Heavy Water/I’d Rather Be Sleeping – Grouper
Stay on a beach all day, not most of the day, but from 10am onwards. As the sun goes down, it’ll cool off (doye) and you’ll have to light a fire and put on a sweatshirt. Then start drinking booze. Be sure to keep your legs uncovered so the sunburn, the heat of the fire and the cool of the sand intermingle with the inner warmth created by the booze – you can picture that feeling, right? It’s amazing. Then, just when you’re almost too drunk for it to be safe, go for a swim in the sea. Swim breaststroke real slow out as far as you can (until the edge of the bay is usually safest), then look back on the shore. All the lights from the land will look tiny and flickering, and you’ll be reminded of how tiny and insignificant your stupid little life is compared to the mighty power of the ocean and stuff. It sounds like hippy bullshit but it’ll blow your mind and make all your worries seem really small for a few days afterward.
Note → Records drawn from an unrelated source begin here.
-- ==== Sys2Proof/Machine/Bits.lean ====
section
/-! DEFINITION. Bit fields of numbers, two's complement reading, little-endian bytes (R7) and saturating counts:
the helpers every chapter's encodings use. Bit 0 is the least significant bit (R7). -/

namespace Sys2Proof.Machine

/-- Bits [lo + w - 1 : lo] of a number. -/
def bits (v lo w : Nat) : Nat := (v >>> lo) % 2 ^ w

def bit (v i : Nat) : Bool := v.testBit i

/-- The number with bits [lo + w - 1 : lo] replaced by the low w bits of x. -/
def setBits (v lo w x : Nat) : Nat :=
  v - (bits v lo w <<< lo) + ((x % 2 ^ w) <<< lo)

/-- The number with bit i set. -/
def setBit (v i : Nat) : Nat := v ||| (1 <<< i)

/-- The number with bit i cleared. -/
def clearBit (v i : Nat) : Nat := if v.testBit i then v - (1 <<< i) else v

/-- The indices below n of the bits that are set. -/
def bitsSet (v n : Nat) : List Nat := (List.range n).filter (fun i => v.testBit i)

/-- The lowest set bit below n. -/
def lowestBit (v n : Nat) : Option Nat := (bitsSet v n).head?

def popCount (v n : Nat) : Nat := (bitsSet v n).length

/-- The signed value of a w-bit two's complement number. -/
def toSigned (v w : Nat) : Int := if v % 2 ^ w < 2 ^ (w - 1) then (v % 2 ^ w : Int) else (v % 2 ^ w : Int) - 2 ^ w

/-- The w-bit two's complement number of a signed value. -/
def ofSigned (x : Int) (w : Nat) : Nat := (x % (2 ^ w : Int)).toNat

/-- The signed value held to the range of a w-bit two's complement number. -/
def clampSigned (x : Int) (w : Nat) : Int := max (-(2 ^ (w - 1) : Int)) (min ((2 ^ (w - 1) : Int) - 1) x)

/-- Short stamps are compared by the sign of their 32-bit difference (Terms: short stamp). -/
def stampDiff (a b : Nat) : Int := toSigned (ofSigned ((a : Int) - b) 32) 32

/-- a saturating count of w bits, advanced by n. -/
def satAdd (v n w : Nat) : Nat := min (2 ^ w - 1) (v + n)

/-- Little-endian bytes of a number (R7). -/
def leBytes : Nat → Nat → List Byte
  | 0, _ => []
  | n + 1, v => BitVec.ofNat 8 v :: leBytes n (v / 256)

/-- The number that little-endian bytes spell (R7). -/
def ofLeBytes : List Byte → Nat
  | [] => 0
  | b :: bs => b.toNat + 256 * ofLeBytes bs

/-- Big-endian number, for fields of published protocols, which keep their own byte order (R7). -/
def ofBeBytes (l : List Byte) : Nat := l.foldl (fun a b => a * 256 + b.toNat) 0

def ceilDiv (a b : Nat) : Nat := (a + b - 1) / b

end Sys2Proof.Machine
end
02 Heavy Water_I’d Rather Be Sleeping
Confidential Player - Big Moe
Do that thing that Tuvshin showed us how to do the other day, but in the sunshine. You’d think it wouldn’t work but there’s a reason it’s the flustered housewives’ choice all over the UK right now. We drank of it mixed with Sprite the other day in the office (it was disgusting, not sickly sweet like real drank is supposed to be, but we don’t get the right sort of cough mixture here in the UK) and it slowed everything down (including our hearts), it was like being stoned without having to think too deeply on things. We were indoors on a miserable day, but in the sunshine I bet it really makes perfect sense.
02 Confidential Playa ft. Z-Ro, Tyte Eyez, & Ronnie Spencer
Spoiled Brats - Nunfuckers
Hang out with some kids. Yep. You heard. Hang out with some under 10s, they’re a blast in the sunshine - they’ve got water guns that shit all over the water guns you had when you were a kid. Have you seen the Supersoakers available on the market these days? They are fucking ridiculous. To put it in real firearm terms, we had muskets and they’ve got something like this. There’s even one that you fill with ice so that the water is extra cold when it hits you.
And then there’s this one:
Cum fights!!!
Vinum Sabbathi – Electric Wizard
Have a barbeque with some people who like metal! Not people who like metal and do illustration for fashion magazines, people who like metal and work in warehouses in your home town. You know- the friends you ditched when you left for art school. Because even though they still cut their baggy jeans off well below the knee and wear big skateboard shoes like it’s 1999, they like meat and beer way more than their fashionable contemporaries and they think ambient black metal is shit. Getting toasted with these guys is like getting toasted with a group of people who throw plastic garden chairs around Barrett Homes gardens when they’re drunk, make those spliffs with two heads and puke down themselves loads.